Molly Allen, environmental education specialist with the Bureau of Land Management, said she has led hikes for approximately 75 youth up Lower Table Rock as part of her job to reconnect youth with the land.

Tribal staff who attended also included Tribal Attorney Rob Greene and Cultural Resources Department archaeologist Cheryl Pouley.

NonTribal staff who attended included Bureau of Land Management employees Molly Allen, Teresa Trulock, Jen Sigler and Elizabeth Burghard, Nature Conservancy representative Molly Morison, Lomakatsi employees and Pit River Tribal members Belinda Brown and Laliyah Watah, and Friends of the Cascade-Siskiyou Monument representatives Stasie Maxwell, Shannon Browne and Ellie Cosgrove.

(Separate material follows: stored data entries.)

-- ==== Sys2Proof/Machine/Spindle.lean ====
section
/-! DEFINITION. Spindle motor and energy assist (chapter 8): commutation, the state table, speed steps, braking, lost
rotors, assist and fly-height records, calibration and wear. -/
namespace Sys2Proof.Machine
open Sys2Proof

/-! ### Commutation (R202, R203) -/

/-- The commutation step whose floating phase has a crossing of this phase and polarity: steps 0 to 5 float W, V, U, W, V,
U, falling on even steps and rising on odd ones (Table 8-2). -/
def crossingStep (index : Nat) : Option Nat :=
  let ph := index % 4
  let rising := index / 128 % 2
  (rangeFrom 0 6).find? fun k => [2, 1, 0, 2, 1, 0].getD k 3 == ph && k % 2 == rising

/-- ADV entry for a speed in 0.01 rpm (R202). -/
def advOf (s : State) (p v : Nat) : Nat := fget s (SPN_ADV p (min 31 (v / 24000))) SPN_ADV_ADV

/-- The speed that the spindle is judged against: the step in force, the one it accelerates to, or the REF at which a step change that
lost its rotor goes on (R218). -/
def judgedStep (s : State) (p : Nat) : Nat :=
  if spnState s p = 4 then
    if (spnOf s p).step.isSome then rdN s (BRD_SL_REF (slotOf (2 * p) 13).1 (slotOf (2 * p) 13).2)
    else stepSpeed s p (fget s (SPN_CTRL p) SPN_CTRL_STEP)
  else stepSpeed s p (fget s (SPN_STAT p) SPN_STAT_SPEED_STEP)

/-- Crossings within SPD_WTOL of the step are counted; in RUN the speed leaving it sets cause 5 until sixteen crossings
lie within it again (R213). -/
def tolerance (s : State) (p : Nat) : State :=
  let st := spnState s p
  if st ≠ 4 ∧ st ≠ 5 then s
  else
    let tgt := judgedStep s p
    let inside := decide (10000 * absI ((speed s p : Int) - tgt) ≤ fget s (SPN_LIM p) SPN_LIM_SPD_WTOL * tgt)
    let s1 := setSpn s p fun x =>
      let n := if inside then x.inTol + 1 else 0
      { x with inTol := n, offTol := if st != 5 then false else if inside then x.offTol && decide (n < 16) else true }
    sync5 s1 p

/-- A crossing that is plausible (R202): the next commutation time, Δt, the speed, and what the state takes from it. -/
def goodCrossing (s : State) (p k dt t : Nat) : State :=
  let pp := fget s (SPN_MOTOR p) SPN_MOTOR_POLE_PAIRS
  let v := if pp * dt = 0 then 0 else 100000000000 / (pp * dt)
  let due := t + dt / 2 - advOf s p v * 6 * dt / 1024
  let s1 := wrN (wrN s (SPN_ZC p) dt) (SPN_SPEED p) (min (2 ^ 32 - 1) v)
  let s2 := setSpn s1 p fun x =>
    { x with lastStep := some k, lastT := t, plaus := x.plaus + 1, fails := 0, dueT := due % 2 ^ 32, speedAt := uptime s }
  let s3 := fsetb s2 (SPN_STAT p) SPN_STAT_OBS_LOCK true
  if spnState s3 p = 7 ∧ v < fget s3 (SPN_LIM2 p) SPN_LIM2_REGEN_MIN * 100 then goShort s3 p false
  else tolerance s3 p

/-- A step fails: the commutator goes on open-loop at the predicted time (R202). -/
def stepFail (s : State) (p : Nat) : State :=
  let s1 := setSpn s p fun x => { x with fails := x.fails + 1, plaus := 0 }
  let s2 := fset s1 (SPN_STAT p) SPN_STAT_CSTEP ((fget s1 (SPN_STAT p) SPN_STAT_CSTEP + 1) % 6)
  if spnState s2 p = 11 then s2 else driveOut s2 p

/-- A time `dt` after the last plausible crossing lies within ±ZC_TOL percent of Δt of the time predicted for the n-th step (R202). -/
def inWindow (s : State) (p n dt prev : Nat) : Bool :=
  decide (100 * absI ((dt : Int) - n * prev) ≤ fget s (SPN_OBS p) SPN_OBS_ZC_TOL * prev)
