-- ==== Sys2Proof/Machine/Zones.lean ====
section
/-! DEFINITION. The journal, accumulators, rebuilds, relocation, and the zone registers (chapter 9). -/
namespace Sys2Proof.Machine
open Sys2Proof

/-! ### The journal (R232, R238, R244) -/

/-- JOURNAL_TIMER (R232): JRN_MS after a change of WP or MWP. -/
def execJournalTimer (nsid : BitVec 8) (zone : BitVec 32) (s : State) : Res :=
  .next (if s.zmp.jrnDue.contains (zoneKey nsid.toNat zone.toNat) then journalZone s nsid.toNat zone.toNat else s)

/-- A relocation entry is in the ring of its port: the map directs reads to the new place (R244). -/
def relocJournalled (s : State) (p key : Nat) : State :=
  match s.zmp.relocBusy.find? fun r => r.port == p && relocKey r == key with
  | some r =>
    setZmp s fun z =>
      { z with relocBusy := z.relocBusy.erase r
               relocs := z.relocs.filter (fun x => !(x.port == r.port && x.head == r.head && x.slot == r.slot && x.unit == r.unit)) ++ [r] }
  | none => s

/-- The zone keys of a journal sector. -/
def zoneKeys (l : List Nat) : List Nat := l.filter fun k => decide (k < 2 ^ 64)

/-- A journal write that succeeded is counted, and the zones it wrote are recorded (R232). -/
def journalTaken (s : State) (x : Nat × List Nat) : State :=
  let t := count (setZmp s fun z => { z with jrnBusy := z.jrnBusy.erase x }) (ZMP_CNT 2) 1 .zmp ZMP_EVT_SAT
  let q := tabGet 0 s.zmp.jseq x.1 + 1 - (s.zmp.jrnBusy.filter fun y => y.1 == x.1).length
  setZmp t fun z => { z with jrnSeq := (zoneKeys x.2).foldl (fun l k => tabPut l k (x.1, q)) z.jrnSeq, jrnl := (zoneKeys x.2).foldl (fun l k => tabPut l k (getZone t (k / 2 ^ 32) (k % 2 ^ 32))) z.jrnl }

/-- JOURNAL_WRITE_DONE (R232, R238, R244): the oldest journal sector of a ring ends; a failed one moves on to the next ring sector with
JRN_ERR. -/
def execJournalWriteDone (p : Fin 32) (ok : Bool) (s : State) : Res :=
  .next (match s.zmp.jrnBusy.find? fun x => x.1 == p.val with
    | none => s
    | some x =>
      if ok then
        let t := forAll x.2 (journalTaken s x) fun s k => relocJournalled s p k
        if zoneKeys x.2 = [] then t else releaseMoved t (zoneKeys x.2)
      else evtSet (journalKeys (setZmp s fun z => { z with jrnBusy := z.jrnBusy.erase x }) p x.2) .zmp ZMP_EVT_JRN_ERR)

/-! ### Accumulators (R240, R241) -/

/-- The accumulator is that of a row. -/
def ofRow (th z row : Nat) (a : RowAcc) : Bool := a.thatch == th && a.zone == z && a.row == row

/-- A row's accumulator is the most recently used; with none free the one least recently used is discarded (R241), and so is
this one when a flip leaves its line in region 2 uncorrectable (Table 11-5). -/
def useAcc (s : State) (a : RowAcc) : State :=
  let r := flipNow s 0 2 2 none
  syncAcc (setZmp r.1 fun z =>
    let other := fun x => !ofRow a.thatch a.zone a.row x
    let l := (if r.2.1 = 2 then [] else [a]) ++ z.accs.filter other
    let lost := (if r.2.1 = 2 then [lostAcc a] else []) ++ (l.drop 256).map lostAcc
    { z with accs := l.take 256, accLost := lost ++ z.accLost.filter other })

/-- The accumulator of a row is free again. -/
def freeAcc (s : State) (th z row : Nat) : State :=
  syncAcc (setZmp s fun y =>
    { y with accs := y.accs.filter (fun x => !ofRow th z row x), accLost := y.accLost.filter fun x => !ofRow th z row x })

/-- The accumulator of a row was discarded. -/
def rowLost (s : State) (th z row : Nat) : Bool := s.zmp.accLost.any (ofRow th z row)

/-- The row's accumulator, empty for a row that has none yet. -/
def rowAcc (s : State) (th z row : Nat) : RowAcc := (s.zmp.accs.find? (ofRow th z row)).getD ⟨th, z, row, [], [], []⟩

/-- A data sector of member `i` at sector `x` of its unit is encoded, once (R240). -/
def rowAdd (m i x : Nat) (info : List Nat) (a : RowAcc) : RowAcc :=
  if a.units.any fun y => y.1 == 256 * i + x then a
  else { a with units := tabPut a.units (256 * i + x) info, par := tabUpd [] a.par x (thatchAdd m i info) }

/-- The accumulator of the sectors of a row that were written (R241). -/
def rowRead (m : Nat) (a : RowAcc) : RowAcc :=
  a.units.foldl (fun b y => rowAdd m (y.1 / 256) (y.1 % 256) y.2 b) { a with units := [], par := [] }

/-- ACCUMULATOR_READBACK (R241): a row whose accumulator was discarded is rebuilt from its written units, unless the engine may not be
powered (R330). -/
def execAccumulatorReadback (t : Fin 4) (uid : BitVec 12) (zone row : BitVec 32) (s : State) : Res :=
  .next (if !engineFree s t then s else match s.zmp.accLost.find? (ofRow uid.toNat zone.toNat row.toNat) with
    | some a =>
      let s1 := count (count (useAcc s (rowRead (thatchM s uid.toNat) a)) (THT_CNT t 4) 1 (.tht t) THT_EVT_SAT) (ZMP_CNT 5) 1 .zmp
        ZMP_EVT_SAT
      evtSet s1 (.tht t) THT_EVT_ACC_READBACK
    | none => s)

/-! ### Rebuild (R243, R251) -/

/-- REBUILD_START (R243): RB_CTRL.GO; while the engine rebuilds, a GO is ignored. -/
def execRebuildStart (m : Master) (t : Fin 4) (member : BitVec 5) (uid : BitVec 12) (s : State) : Res :=
  .next (regWrite s m (THT_RB_CTRL t) fun s =>
    if fbit s (THT_RB_STAT t) THT_RB_STAT_BUSY then s else rebuildStart s t uid.toNat member.toNat)

/-- REBUILD_STOP (R251): RESULT 2; progress is discarded. -/
def execRebuildStop (m : Master) (t : Fin 4) (s : State) : Res :=
  .next (regWrite s m (THT_RB_CTRL t) fun s =>
    if fbit s (THT_RB_STAT t) THT_RB_STAT_BUSY then rebuildEnd (wrN s (THT_RB_ZONE t) 0) t 2 else s)

/-- REBUILD_DONE (R243): complete, once the engine's domain is on (R329); or ended because the target is gone, or more than m members
are. -/
def execRebuildDone (t : Fin 4) (rows : BitVec 31) (s : State) : Res :=
  .next (if !fbit s (THT_RB_STAT t) THT_RB_STAT_BUSY then s
    else
      let u := fget s (THT_RB_CTRL t) THT_RB_CTRL_UID
      let ms := members s u
      let unav := ms.length - (available s ms).length
      if !memberBound s u (fget s (THT_RB_CTRL t) THT_RB_CTRL_MEMBER) then rebuildEnd s t 4
      else if thatchM s u < unav then rebuildEnd s t 3
      else if !domOn s (467 + t) then s
      else
        let n := rdN s (THT_RB_TOTAL t)
        let s1 := count (count (wrN s (THT_RB_ZONE t) n) (THT_CNT t 5) n (.tht t) THT_EVT_SAT) (THT_CNT t 3) rows.toNat (.tht t)
          THT_EVT_SAT
        rebuildEnd s1 t 0)

/-! ### Relocation (R244, R245) -/

/-- A unit that cannot be moved (R245): a recovered sector stays with SPARE_OUT, one that ended 0x23 leaves its zone Read
Only with a deferred error; the SURF has GRADE 2 with CAUSE 0x72. -/
def relocFail (s : State) (r : RelocReq) : State :=
  let s1 := match surfOf s r.port r.q with
    | some u => leafGrade s u 2 0x72
    | none => s
  if r.verifyFail then
    let z := zoneOf s1 r.nsid r.lba
    let s2 := if nsZoned s1 r.nsid then setZState s1 r.nsid z 0xD else s1
    deferError s2 ⟨r.nsid, z, r.lba, 1, 0⟩
  else evtSet s1 .zmp ZMP_EVT_SPARE_OUT

/-- A relocation to a free spare unit starts: the whole unit is written there, and its entry journalled (R244); SPARE_LOW with the
surface's last free spare slot (R245). -/
def relocStart (s : State) (r : RelocReq) (dest : Nat) : State :=
  let l := spareUnits s r.port r.q
  let e : Reloc := ⟨r.port, r.q, r.slot, r.unit, dest⟩
  let s1 := setZmp s fun z =>
    { z with spareUsed := tabPut z.spareUsed (32 * r.port + r.q) (updAt l (dest / 4096) (· + 1)), relocBusy := z.relocBusy ++ [e] }
  let s2 := journalKeys (spareSync (emit s1 (.media 7 (2 * r.port) [r.q, r.slot, r.unit, dest])) r.port) r.port [relocKey e]
  let s3 := if dest % 4096 = 0 ∧ freeSpares s2 r.port r.q = 0 then evtSet s2 .zmp ZMP_EVT_SPARE_LOW else s2
  evtSet (count s3 (ZMP_CNT 3) 1 .zmp ZMP_EVT_SAT) .zmp ZMP_EVT_RELOC

/-- RELOCATION (R244, R245): the oldest reported unit of a mechanism goes to the next free spare unit, with a journal entry
under way. -/
def execRelocation (p : Fin 32) (s : State) : Res :=
  .next (match s.det.relocQ.find? fun r => r.port == p.val with
    | none => s
    | some r =>
      let s0 := setDet s fun d => { d with relocQ := d.relocQ.erase r }
      match spareNext s r.port r.q with
      | some dest => if fbit s ZMP_CTRL ZMP_CTRL_RELOC_EN then relocStart s0 r dest else relocFail s0 r
      | none => relocFail s0 r)

/-! ### Locating an LBA (R227, R249, R252) -/

/-- The member index of the topmost THATCH of a namespace's unit that leads to the mechanism on port `p`; 0 for a flat
unit. -/
def topMember (s : State) (u p : Nat) : Nat :=
  match mechUnit s p with
  | none => 0
  | some v =>
    let path := (ancestors s v).filter (inSubtree s u)
    match (path.filter fun x => uKind s x == 4).getLast? with
    | some th => (members s th).findIdx fun x => inSubtree s x v
    | none => 0

/-- Where an LBA lies: RESULT, and the three result words (Table 9-4). -/
def locateLba (s : State) (n lba : Nat) : Nat × Word × Word × Word :=
  match nsBind s n with
  | none => (1, 0, 0, 0)
  | some b =>
    if b.nstype ≠ 0 then (3, 0, 0, 0)
    else if nsLbas s n ≤ lba then (2, 0, 0, 0)
    else match lbaHome s n lba with
      | none => (2, 0, 0, 0)
      | some (p, k, h, l, slot, sector) =>
        let q := 12 * k + h
        let moved := s.zmp.relocs.find? fun r => r.port == p && r.head == q && r.slot == slot && r.unit == sector / 16
        let at_ := match moved with
          | some r => slotTrack s p q (spareSlot s p q (r.dest / 4096)) (r.dest % 4096 * 16 + sector % 16)
          | none => slotTrack s p q slot sector
        let within := fun (e : Ext) => e.nsid == n && decide (e.lba ≤ lba) && decide (lba < e.lba + e.count)
        let wh := if s.zmp.dirty.any fun e => isCommitted e && within e then 1
          else if s.zmp.staged.any fun x => within x.ext then 2
          else if moved.isSome then 3 else 0
        let w0 := setF (setF (setF (setF (setF 0 ZMP_LOC_RES0_PORT p) ZMP_LOC_RES0_K k) ZMP_LOC_RES0_HEAD h) ZMP_LOC_RES0_LANE l)
          ZMP_LOC_RES0_MEMBER (topMember s b.uid p)
        let w2 := setF (setF (setF 0 ZMP_LOC_RES2_WHERE wh) ZMP_LOC_RES2_SLOT slot) ZMP_LOC_RES2_POS at_.2
        (0, w0, BitVec.ofNat 32 at_.1, w2)

/-- ZONE_LOCATE_GO (R252): LBA bits 39:0 and NSID of the registers; GO reads 0 again when the result stands. -/
def execZoneLocateGo (m : Master) (nsid : BitVec 8) (s : State) : Res :=
  .next (regWrite s m ZMP_LOC_CMD fun s =>
    let lba := rdN s ZMP_LOC_LBA_LO + 2 ^ 32 * (rdN s ZMP_LOC_LBA_HI % 256)
    let r := locateLba s nsid.toNat lba
    let s1 := fset (fset s ZMP_LOC_CMD ZMP_LOC_CMD_NSID nsid.toNat) ZMP_LOC_CMD ZMP_LOC_CMD_RESULT r.1
    if r.1 = 0 then wr (wr (wr s1 ZMP_LOC_RES0 r.2.1) ZMP_LOC_RES1 r.2.2.1) ZMP_LOC_RES2 r.2.2.2 else s1)

/-- The eight words of a context (Table 9-4); zero for one not in use. -/
def ctxWords (s : State) (i : Nat) : List Nat :=
  match s.zmp.ctxs.find? fun x => x.1 == i with
  | none => [0, 0, 0, 0, 0, 0, 0, 0]
  | some x =>
    let n := x.2 / 2 ^ 32
    let z := x.2 % 2 ^ 32
    let r := getZone s n z
    [2 ^ 31 + r.zstate % 8 * 2 ^ 28 + n % 256 * 2 ^ 16, z, r.wp % 2 ^ 32, r.wp / 2 ^ 32, r.mwp % 2 ^ 32, r.mwp / 2 ^ 32,
     r.wseq % 2 ^ 32, r.wseq / 2 ^ 32]

/-- CTX_SELECT (R250): one snapshot of the selected context. -/
def execCtxSelect (m : Master) (index : BitVec 12) (s : State) : Res :=
  .next (regWrite s m ZMP_CTX_SEL fun s =>
    let s1 := fset s ZMP_CTX_SEL ZMP_CTX_SEL_INDEX index.toNat
    forAll ((rangeFrom 0 8).zip (ctxWords s index.toNat)) s1 fun s x => wrN s (ZMP_CTX x.1) x.2)

/-- ZMP_STAT_READ (R250): PEAK is returned and restarts at ACTIVE. -/
def execZmpStatRead (m : Master) (s : State) : Res := .next (regRead s m ZMP_STAT)

end Sys2Proof.Machine
end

After the event concluded, the Tribe presented gift baskets to attendees that included a Grand Ronde logo coffee cup, chocolates and reusable grocery bags.

Unlike in previous years, a cultural encampment was not held nearby along the shores of the Rogue River or in the foothills of the Table Rocks. However, Greene, Archuleta and Tribal member Chris Rempel hiked to the top of Lower Table Rock in the afternoon.